Comment croire autrement à quelque chose comme une « pénurie de pétrole » ? Alors qu’à l’évidence il y a surtout effarante pléthore de moteurs, engins, véhicules de toutes sortes. C’est donc déjà déserter le camp de la vérité, pour le moins, que d’accepter de parler en termes de rationnement nécessaire, de voitures propres, d’énergie renouvelable grâce aux éoliennes industrielles, etc. […]
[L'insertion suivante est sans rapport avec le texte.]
-- ==== Sys2Proof/Machine/Formats.lean ====
section
/-! DEFINITION. The format codes of Table 2.1, conversion (R43 to R47), twin-shift (R34, R35), block scales (R36 to R38)
and stochastic draws (R41, R42). -/

namespace Sys2Proof.Machine

/-- Width of a format (Table 2.1). -/
def fmtWidth : Nat → Nat
  | 0x4 => 8 | 0x5 => 8 | 0x6 => 8 | 0x7 => 8 | 0x8 => 8 | 0x9 => 8
  | 0xA => 4 | 0xB => 4 | 0xC => 8
  | 0xD => 32 | 0xE => 32 | 0xF => 32
  | _ => 16

/-- Whether a format is a signed or unsigned integer format. -/
def fmtIsInt : Nat → Bool
  | 0x0 => true | 0x1 => true | 0x4 => true | 0x5 => true | 0xB => true | 0xE => true | 0xF => true
  | _ => false

/-- Whether an integer format is signed (Table 2.2). -/
def fmtSigned : Nat → Bool
  | 0x0 => true | 0x4 => true | 0xB => true | 0xE => true
  | _ => false

/-- Whether a format is 32 bits wide, so that its operands are pairs (R28). -/
def fmtPair (f : Nat) : Bool := fmtWidth f == 32

/-- Smallest value of an integer format (Table 2.2). -/
def fmtMin (f : Nat) : Int := if fmtSigned f then -(2 ^ (fmtWidth f - 1) : Nat) else 0
/-- Largest value of an integer format (Table 2.2). -/
def fmtMax (f : Nat) : Int := if fmtSigned f then (2 ^ (fmtWidth f - 1) : Nat) - 1 else (2 ^ fmtWidth f : Nat) - 1

/-- An integer format's code as an integer. -/
def fmtInt (f c : Nat) : Int := if fmtSigned f then toSigned (fmtWidth f) c else (c % 2 ^ fmtWidth f : Nat)

/-- An exact integer delivered into an integer format, saturated or wrapped (R29). -/
def fitInt (f : Nat) (sat : Bool) (x : Int) : Nat :=
  if sat then wrapInt (fmtWidth f) (max (fmtMin f) (min (fmtMax f) x)) else wrapInt (fmtWidth f) x

/-- A finite value rounded into an integer format: out of range gives the nearer end and INV (Table 2.8). -/
def roundToInt (f : Nat) (mode : Rnd) (neg : Bool) (x : Mag) : Nat × Nat :=
  let r := x.roundAt mode neg 0
  let v : Int := if neg then -(r.1 : Int) else r.1
  if v < fmtMin f then (wrapInt (fmtWidth f) (fmtMin f), flINV)
  else if v > fmtMax f then (wrapInt (fmtWidth f) (fmtMax f), flINV)
  else (wrapInt (fmtWidth f) v, if r.2 then flINX else 0)

/-- Table 2.8: a source value converted into the format of code `dst`. -/
def convFVal (dst : Nat) (mode : Rnd) (sat : Bool) (v : FVal) : Nat × Nat :=
  match ffmt dst with
  | some f =>
    match v with
    | .zero n => (f.signed n 0, 0)
    | .fin n x => f.round mode sat n x
    | .inf n =>
      match f.top with
      | .ieee => (f.signed n f.infCode, 0)
      | .nanOnly => (f.signed n (if sat then f.maxFin else f.nanCode), flINV)
      | .finite => (f.signed n f.maxFin, flINV)
    | .nan n s =>
      match f.top with
      | .finite => (f.signed n f.maxFin, flINV)
      | _ => (f.signed n f.nanCode, if s then flINV else 0)
  | none =>
    match v with
    | .zero _ => (0, 0)
    | .fin n x => roundToInt dst mode n x
    | .inf n => (wrapInt (fmtWidth dst) (if n then fmtMin dst else fmtMax dst), flINV)
    | .nan _ _ => (0, flINV)

/-- An integer as a value. -/
def ofInt (x : Int) : FVal := ofDyadic false x 0

/-- `cvt` of one value (R43 to R46). -/
def convert (dst src : Nat) (mode : Rnd) (sat : Bool) (c : Nat) : Nat × Nat :=
  match ffmt src with
  | some f => convFVal dst mode sat (f.readFlush c)
  | none =>
    if fmtIsInt dst then (fitInt dst sat (fmtInt src c), 0)
    else convFVal dst mode sat (ofInt (fmtInt src c))

/-- The divisor of `cvts`: a positive normal f32 number, or nothing (R47). -/
def divisorOf (d : Nat) : Option Mag :=
  match f32.readFlush d with
  | .fin false m => some m
  | _ => none

/-- `cvts` of one value by a divisor (R47). An invalid divisor makes every value a quiet NaN of its source's sign;
INV from the divisor is set once by the instruction. -/
def convertScaled (dst src : Nat) (mode : Rnd) (sat : Bool) (d : Option Mag) (c : Nat) : Nat × Nat :=
  match ffmt src with
  | none => (0, 0)
  | some f =>
    let x := f.readFlush c
    match d with
    | none => ((convFVal dst mode sat (.nan x.neg false)).1, 0)
    | some m =>
      match x with
      | .fin n y => convFVal dst mode sat (.fin n ⟨y.num * m.den, y.den * m.num, y.exp - m.exp⟩)
      | v => convFVal dst mode sat v

/-! ## Stochastic draws (R42) -/

/-- One step of the stochastic state. -/
def srStep (st : Nat) : Nat :=
  let a := (st ^^^ (st <<< 13)) % 2 ^ 32
  let b := a ^^^ (a >>> 17)
  (b ^^^ (b <<< 5)) % 2 ^ 32

/-- `n` draws from a state: the draws in order, and the state after them. -/
def srDraws : Nat → Nat → List Nat × Nat
  | 0, st => ([], st)
  | n + 1, st =>
    let s1 := srStep st
    let r := srDraws n s1
    (s1 / 65536 :: r.1, r.2)

/-- The rounding mode of cvtctl.rnd for a value whose draw is `g` (R40). -/
def cvtRnd (rnd g : Nat) : Rnd := if rnd = 4 then .sr g else rndOf rnd

/-! ## Twin-shift (R34, R35) -/

/-- 2^7 times the value of a ts8 code at scale 1 (R34). -/
def ts8Val (c : Nat) : Int :=
  let a : Int := (2 ^ (7 - fld c 4 3) : Nat)
  let b : Int := (2 ^ (7 - fld c 0 3) : Nat)
  (if bitAt c 7 then -a else a) + (if bitAt c 3 then -b else b)

/-- Whether code `c` is a better encoding than code `b` of the number N/D (R35: nearest, then the smaller magnitude,
then the smaller shift1, shift2, then sign1 = 0). -/
def ts8Better (N : Int) (D : Nat) (c b : Nat) : Bool :=
  let dist : Nat → Nat := fun k => (ts8Val k * D - N).natAbs
  let key : Nat → List Nat := fun k => [dist k, (ts8Val k).natAbs, fld k 4 3, fld k 0 3, fld k 7 1]
  decide (List.Lex (· < ·) (key c) (key b))

/-- The canonical ts8 code of N/D, in units of 2^−7 (R35). -/
def ts8Nearest (N : Int) (D : Nat) : Nat :=
  (List.range 256).foldl (fun b c => if ts8Better N D c b then c else b) 0

/-- R35: the canonical code of a value at scale 1, with its flags. -/
def ts8Encode (v : FVal) : Nat × Nat :=
  match v with
  | .zero _ => (0x08, 0)
  | .inf _ => (0x08, flINV)
  | .nan _ _ => (0x08, flINV)
  | .fin n x =>
    let p := scale x.num x.den (x.exp + 7)
    if p.1 > 256 * p.2 then (if n then 0x88 else 0x00, flOVF + flINX)
    else
      let N : Int := if n then -(p.1 : Int) else p.1
      let c := ts8Nearest N p.2
      (c, if ts8Val c * p.2 = N then 0 else flINX)

/-- A ts8 code as a value at scale 1. The sixteen zero codes read as +0, for R34 gives their zero no sign (DESIGN CHOICE,
notes/assumptions/69.md). -/
def ts8Read (c : Nat) : FVal := ofDyadic false (ts8Val c) (-7)

/-! ## Block scale (R36 to R38) -/

/-- emax of a block-scaled element format (Table 2.5). -/
def blkEmax : Nat → Option Int
  | 0x6 => some 8 | 0x7 => some 15 | 0x8 => some 4 | 0x9 => some 2 | 0xA => some 2 | 0x4 => some 0 | 0xC => some 1
  | _ => none

/-- A value with its exponent moved by `k`: x · 2^k. -/
def FVal.mulPow (v : FVal) (k : Int) : FVal :=
  match v with
  | .fin n m => .fin n ⟨m.num, m.den, m.exp + k⟩
  | w => w

/-- The block-scaled element of a value already divided by its scale: the clamp sets no flag (R38). -/
def blkElement (fmt : Nat) (mode : Rnd) (v : FVal) : Nat × Nat :=
  match v with
  | .fin n x =>
    if fmt = 0xC then
      let r := ts8Encode v
      (r.1, if r.2 &&& flOVF ≠ 0 then 0 else r.2)
    else
      match ffmt fmt with
      | some f =>
        let r := f.roundMag mode n x
        if r.1 > f.maxFin then (f.signed n f.maxFin, 0)
        else (f.signed n r.1, (if r.2.1 then flINX else 0) + (if r.2.1 ∧ r.2.2 then flUNF else 0))
      | none =>
        let r := x.roundAt mode n (-6)
        let q : Int := if n then -(r.1 : Int) else r.1
        if q > 127 then (127, 0) else if q < -128 then (128, 0)
        else (wrapInt 8 q, if r.2 then flINX else 0)
  | .zero n => if fmt = 0xC then (0x08, 0) else if fmt = 0x4 then (0, 0) else ((ffmt fmt).elim 0 (fun f => f.signed n 0), 0)
  | _ => (0, 0)

/-- The larger of two positive magnitudes. -/
def Mag.max (a b : Mag) : Mag :=
  match fcompare (.fin false ⟨a.num, 1, a.exp⟩) (.fin false ⟨b.num, 1, b.exp⟩) with
  | some .lt => b
  | _ => a

/-- The largest magnitude of a block's finite values. -/
def blkMax (vs : List FVal) : Option Mag :=
  vs.foldl (fun m v =>
    match v with
    | .fin _ x => (match m with | none => some x | some y => some (y.max x))
    | _ => m) none

/-- Whether a value is an infinity or a NaN. -/
def FVal.special : FVal → Bool
  | .inf _ => true
  | .nan _ _ => true
  | _ => false

/-- R38: the scale and the elements of one block (values already flushed), with its flags.
`modes` gives each value's rounding mode in order. In a block with an infinity or a NaN every element is code 0, for ts8 too (DESIGN CHOICE,
notes/assumptions/69.md). -/
def quantBlock (fmt : Nat) (vs : List FVal) (modes : List Rnd) : Nat × List Nat × Nat :=
  let emax := (blkEmax fmt).getD 0
  if vs.any FVal.special then (511, vs.map (fun _ => 0), flINV)
  else
    match blkMax vs with
    | none => (0, vs.map (fun _ => if fmt = 0xC then 0x08 else 0), 0)
    | some m =>
      let s : Int := max 0 (min 510 (m.log2 - emax + 255))
      let es := (vs.zip modes).map (fun p => blkElement fmt p.2 (p.1.mulPow (255 - s)))
      (s.toNat, es.map (·.1), es.foldl (fun a e => orFlags a e.2) 0)

/-- An element of a block-scaled format read by its value, before the scale (R37, R38). -/
def blkRead (fmt c : Nat) : FVal :=
  if fmt = 0xC then ts8Read (c % 256)
  else
    match ffmt fmt with
    | some f => f.read (c % 2 ^ (f.magBits + 1))
    | none => ofDyadic false (toSigned 8 c) (-6)

/-- `dqblk` of one element under a bs9 scale (R38). -/
def dequant (dst fmt : Nat) (mode : Rnd) (sat : Bool) (s c : Nat) : Nat × Nat :=
  if s % 512 = 511 then ((ffmt dst).elim 0 FFmt.nanCode, flINV)
  else convFVal dst mode sat ((blkRead fmt c).mulPow ((s % 512 : Nat) - 255))

/-! ## Values of a tile (R26, R153) -/

/-- Values per 16-bit element of a format of at most 16 bits. -/
def perElem (fmt : Nat) : Nat := 16 / fmtWidth fmt

/-- Values per row (R153). -/
def rowVals (fmt : Nat) : Nat := if fmtPair fmt then 64 else 64 * perElem fmt

/-- Value `v` (row-major) of a tile or pair. -/
def valAt (fmt : Nat) (lo hi : Tile) (v : Nat) : Nat :=
  if fmtPair fmt then pairAt lo hi v
  else elemAt lo (v / perElem fmt) / 2 ^ (fmtWidth fmt * (v % perElem fmt)) % 2 ^ fmtWidth fmt

/-- A number packed from values of width `w`, the first lowest. -/
def packVals (w : Nat) : List Nat → Nat
  | [] => 0
  | v :: r => v % 2 ^ w + 2 ^ w * packVals w r

/-- The two tiles of a list of values in a format; a tile format leaves the high tile zero. -/
def tilesOf (fmt : Nat) (vs : List Nat) : Tile × Tile :=
  if fmtPair fmt then
    (BitVec.ofNat 16384 (packVals 16 vs), BitVec.ofNat 16384 (packVals 16 (vs.map (· / 65536))))
  else (BitVec.ofNat 16384 (packVals (fmtWidth fmt) vs), 0#16384)

end Sys2Proof.Machine
end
L’écologie industrielle propose déjà des plans de cités durables ou écovilles « neutres en carbone », avec recyclage des déchets, énergie solaire et toutes les commodités électroniques. C’est d’abord en Chine ou à Abu Dhabi que seront construites ces nouvelles villes coloniales – dans un style architectural bien sûr respectueux des traditions locales –, vitrines de l’impérialisme technologique parvenu à lahaute qualité environnementale. Mais c’est partout que les bureaux d’études des sociétés d’ingénierie se sont mis au travail en prévision des nouvelles normes qu’édictera la gouvernance écologique. Dans son exultation après un « Grenelle de l’environnement » prometteur de parts de marché, un homme d’affaires en arrive ainsi à adopter tout naturellement les accents martiaux d’un directeur de kolkhoze rappelant les objectifs du plan-quinquennal et alignant les slogans du grand bond en avant de l’économie durable : « mobilisation nationale… urgence écologique… sauvegarde de notre planète… futur de nos enfants » ; sans manquer de souligner que « la volonté politique de réhabilitation et de construction de bâtiments, de quartiers ou même de villes écologiques représente pour les industriels de formidables opportunités de croissance » (Gérard Mestrallet, PDG de Suez, « L’environnement, catalyseur d’innovation et de croissance », Le Monde, 21 décembre 2007.) Pour compléter le tableau tout en respectant la parité, citons aussi une directrice du développement durable du groupe Veolia-Environnement, non moins enthousiaste : « La construction et la rénovation « vertes » sont en marche, c’est un marché immense, foisonnant, passionnant et très prometteur, à tel point que le nouvel Eldorado est aujourd’hui celui des clean tech, dans le bâtiment, c’est-à-dire des technologies propres en référence à l’impérieuse nécessité d’alléger l’empreinte carbone de toutes les constructions du monde, conformément à la feuille de route fixée. » (Geneviève Ferone, 2030, le krach écologique, 2008.) […]

Les réfractaires qui voudront mettre en cause les bénéfices, quels qu’ils soient, que la propagande pour la sursocialisation persiste à faire miroiter contre l’évidence même, et qui refuseront l’embrigadement dans l’Union sacrée pour le sauvetage de la planète, peuvent s’attendre à être bientôt traités comme le sont en temps de guerre les déserteurs et les saboteurs. Car l’« état de nécessité » et les pénuries qui vont s’accumuler pousseront d’abord à accepter ou réclamer de nouvelles formes d’asservissement, pour sauver ce qui peut l’être de la survie garantie là où elle l’est encore quelque peu. (On voit ce qu’il en est là où l’on ne peut se targuer de tels acquis historiques.)

Cependant le cours de cette étrange guerre ne manquera pas de créer des occasions de passer à la critique en actes du chantage bureaucratique. Pour le dire un peu différemment : on peut prévoir l’entropie, mais pas l’émergence du nouveau. Le rôle de l’imagination théorique reste de discerner, dans un présent écrasé par la probabilité du pire, les diverses possibilités qui n’en demeurent pas moins ouvertes. Pris comme n’importe qui à l’intérieur d’une réalité aussi mouvante que violemment destructrice, nous nous gardons d’oublier ce fait d’expérience, propre nous semble-t-il à lui résister, que l’action de quelques individus, ou de groupes humains très restreints, peut, avec un peu de chance, de rigueur, de volonté, avoir des conséquences incalculables.